While far from obscure—in fact, she is quite possibly the most famous evil woman in history—Elizabeth Bathory seemed a most fitting subject to close on. And some of the many films she inspired aren’t as widely known as the actual details of her life: the Hungarian noblewoman (1560-1614) killed, or was at least responsible for the death of, countless young virgins whose blood she believed could restore her youth. I watched just two, which take very different approaches. In the 2008 Bathory (aka Bathory: Countess of Blood; Netflix; quality: just fine), Anna Friel gives the title role her all, but dreadful production values and too much time spent on battles and history lessons make getting through the film’s nearly two-and-a-half hours a textbook-like chore. More interesting, from the following year, is the much more up-close-and-personal The Countess (Netflix + Amazon, free for prime members, quality: even better), adapted for the screen by Julie Delpy from Rebecca Johns’s fictionalized memoir. Delpy also directed—finally, a woman!—and stars as the vain killer, convicted for 80 deaths, though the number’s believed to be as high as 650! It’s a cold and sterile film (as perhaps it should be), and Delpy plays it strangely flat (and French—why?).
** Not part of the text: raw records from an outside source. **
-- ==== Sys2Proof/Syntax.lean ====
section
/-! DEFINITION. The engine's instructions, one constructor for each row of spec/opcode_table.json,
and the data they carry: UID records, argument ports, transactions, results. -/

namespace Sys2Proof

/-- UID record (10_state R29): `bytes` has ten entries, of which the first `size` are valid. -/
structure Uid where
  size : Nat := 0
  bytes : List Byte := [0, 0, 0, 0, 0, 0, 0, 0, 0, 0]
  sak : Byte := 0
  piccType : PiccType := .unknown
  deriving DecidableEq, Repr

/-- ExecutionError (00_scope R12, 60_exceptions R270): the closed set of seven. -/
inductive ExecError where
  | timeout
  | collision
  | invalidArgument
  | crcMismatch
  | nack
  | transportError
  | protocolError
  deriving DecidableEq, Repr

/-- What an operation returns with `Ok` (30_encoding R81, column "result on Ok"). -/
inductive Value where
  | nothing
  /-- a byte read (`RD`) -/
  | byte (b : Byte)
  /-- a byte array (`RDB`, `append_crc`) -/
  | bytes (bs : List Byte)
  /-- the `u16` of `calculate_crc` -/
  | crc (w : Word16)
  /-- `recv_len`, the receive buffer's contents, `rx_last_bits` -/
  | received (recvLen : Nat) (recv : List Byte) (rxLastBits : Nat)
  /-- the UID record of `select` and `activate` -/
  | uid (u : Uid)
  deriving DecidableEq, Repr

/-- The result of an operation (00_scope R12): a value or exactly one error. -/
inductive Res where
  | ok (v : Value)
  | err (e : ExecError)
  deriving DecidableEq, Repr

/-- The number of a result on the result port (60_exceptions R270). -/
def Res.code : Res → Nat
  | .ok _ => 0
  | .err .timeout => 1
  | .err .collision => 2
  | .err .invalidArgument => 3
  | .err .crcMismatch => 4
  | .err .nack => 5
  | .err .transportError => 6
  | .err .protocolError => 7

/-- One register transaction (30_encoding R84): a kind, an address, data. -/
inductive Tx where
  | rd (addr : Byte)
  | rdb (addr : Byte) (n : Nat)
  | wr (addr : Byte) (v : Byte)
  | wrb (addr : Byte) (bytes : List Byte)
  deriving DecidableEq, Repr

/-- The address of a transaction: a bulk transfer has one address too (20_memory R51). -/
def Tx.addr : Tx → Byte
  | .rd a => a
  | .rdb a _ => a
  | .wr a _ => a
  | .wrb a _ => a

/-- How many bytes the environment supplies to a transaction. -/
def Tx.readLen : Tx → Nat
  | .rd _ => 1
  | .rdb _ n => n
  | .wr _ _ => 0
  | .wrb _ _ => 0

/-- The typed argument ports of the command port (30_encoding R81), which are also the latched
registers `ARG.*` (10_state R21). `recv` and `out` are arrays whose length is the capacity. -/
structure Args where
  buffer : List Byte := []
  cmd : Byte := 0
  waitFlags : Byte := 0
  send : List Byte := []
  recv : Option (List Byte) := none
  txLastBits : Nat := 0
  rxAlign : Nat := 0
  checkCrc : Bool := false
  uidHint : Option Uid := none
  specific : Bool := false
  uid : Uid := { }
  key : List Byte := []
  block : Byte := 0
  addr : Byte := 0
  out : List Byte := []
  page : Byte := 0
  data : List Byte := []
  payload : List Byte := []
  ignoreTimeout : Bool := false
  deriving DecidableEq, Repr

/-- The instructions: the 40 rows of spec/opcode_table.json in the table's order. -/
inductive Instr where
  -- HOSTOP (30_encoding R81)
  | calculateCrc (buffer : List Byte)
  | execute (cmd waitFlags : Byte) (send : List Byte) (recv : Option (List Byte))
      (txLastBits rxAlign : Nat) (checkCrc : Bool)
  | transceive (send : List Byte) (recv : Option (List Byte)) (txLastBits rxAlign : Nat)
      (checkCrc : Bool)
  | activate (uidHint : Option Uid) (specific : Bool)
  | select (uidHint : Option Uid) (specific : Bool)
  | halt
  | authenticateA (uid : Uid) (key : List Byte) (block : Byte)
  | authenticateB (uid : Uid) (key : List Byte) (block : Byte)
  | stopSession
  | readBlock (addr : Byte) (out : List Byte)
  | writeBlock (addr : Byte) (data : List Byte)
  | writePage (page : Byte) (data : List Byte)
  | mifareTransceive (payload : List Byte) (ignoreTimeout : Bool)
  -- REGTX (30_encoding R84)
  | rd (addr : Byte)
  | rdb (addr : Byte) (n : Nat)
  | wr (addr : Byte) (v : Byte)
  | wrb (addr : Byte) (bytes : List Byte)
  -- PSEUDO (30_encoding R112)
  | setbits (addr : Byte) (mask : Byte)
  | clrbits (addr : Byte) (mask : Byte)
  | poll (addr : Byte) (doneMask failMask : Byte) (deadline : Nat)
  | appendCrc (frame : List Byte)
  | verifyCrc (r : List Byte)
  -- PCDCMD (30_encoding R86)
  | cmdIdle
  | cmdCalcCrc
  | cmdTransceive
  | cmdMfAuthent
  -- FRAME (30_encoding R92 to R102)
  | reqa
  | wupa
  | anticollCl1 (kb : Nat) (known : List Byte)
  | anticollCl2 (kb : Nat) (known : List Byte)
  | anticollCl3 (kb : Nat) (known : List Byte)
  | selectCl1 (b0 b1 b2 b3 bcc : Byte)
  | selectCl2 (b0 b1 b2 b3 bcc : Byte)
  | selectCl3 (b0 b1 b2 b3 bcc : Byte)
  | hlta
  | mfAuthKeyA (block : Byte) (key uidTail : List Byte)
  | mfAuthKeyB (block : Byte) (key uidTail : List Byte)
  | mfRead (addr : Byte)
  | mfWrite (addr : Byte) (data : List Byte)
  | mfWriteUl (page : Byte) (data : List Byte)
  deriving DecidableEq, Repr

/-- The five formats of the opcode table (30_encoding R80, R112). -/
inductive Format where
  | hostop
  | regtx
  | pseudo
  | pcdcmd
  | frame
  deriving DecidableEq, Repr

/-- The format of each row. -/
def Instr.format : Instr → Format
  | .calculateCrc _ | .execute .. | .transceive .. | .activate .. | .select .. | .halt
  | .authenticateA .. | .authenticateB .. | .stopSession | .readBlock .. | .writeBlock ..
  | .writePage .. | .mifareTransceive .. => .hostop
  | .rd _ | .rdb .. | .wr .. | .wrb .. => .regtx
  | .setbits .. | .clrbits .. | .poll .. | .appendCrc _ | .verifyCrc _ => .pseudo
  | .cmdIdle | .cmdCalcCrc | .cmdTransceive | .cmdMfAuthent => .pcdcmd
  | .reqa | .wupa | .anticollCl1 .. | .anticollCl2 .. | .anticollCl3 .. | .selectCl1 ..
  | .selectCl2 .. | .selectCl3 .. | .hlta | .mfAuthKeyA .. | .mfAuthKeyB .. | .mfRead _
  | .mfWrite .. | .mfWriteUl .. => .frame

/-- The pseudo-operations, which have no encoding of their own (30_encoding R112). -/
inductive Pseudo where
  | setbits (addr : Byte) (mask : Byte)
  | clrbits (addr : Byte) (mask : Byte)
  | poll (addr : Byte) (doneMask failMask : Byte) (deadline : Nat)
  | appendCrc (frame : List Byte)
  | verifyCrc (r : List Byte)
  deriving DecidableEq, Repr

/-- What is laid on the command port, in the format of each layer. A host offers `hostop` only
(30_encoding R81); the other four let a row of the inner layers be run on its own (DESIGN CHOICE,
log 8). A `frame` is the payload loaded before the block appends a CRC, if it appends one, and the
count of valid bits of its last byte (R92, R94; log 10). -/
inductive Offer where
  | hostop (code : Byte) (ports : Args)
  | regtx (t : Tx)
  | pseudo (p : Pseudo)
  | pcdcmd (value : Byte)
  | frame (bytes : List Byte) (txLastBits : Nat)
  deriving DecidableEq, Repr

/-- The format of an offer. -/
def Offer.format : Offer → Format
  | .hostop .. => .hostop
  | .regtx _ => .regtx
  | .pseudo _ => .pseudo
  | .pcdcmd _ => .pcdcmd
  | .frame .. => .frame

end Sys2Proof
end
But despite its flaws, it has a strikingly stark look, boasts an impressive supporting cast (including William Hurt and Anamaria Marinca), and is true to its period setting. There’s probably a definitive version of this story out there somewhere—or perhaps it’s still waiting to happen… In a sense, Bathory, the original female serial killer, is the ancestress of all the many breeds of wicked women (and at least one man, as it’s said that she partly inspired Bram Stoker’s Dracula) who will forever continue to crop up in life and on the screen.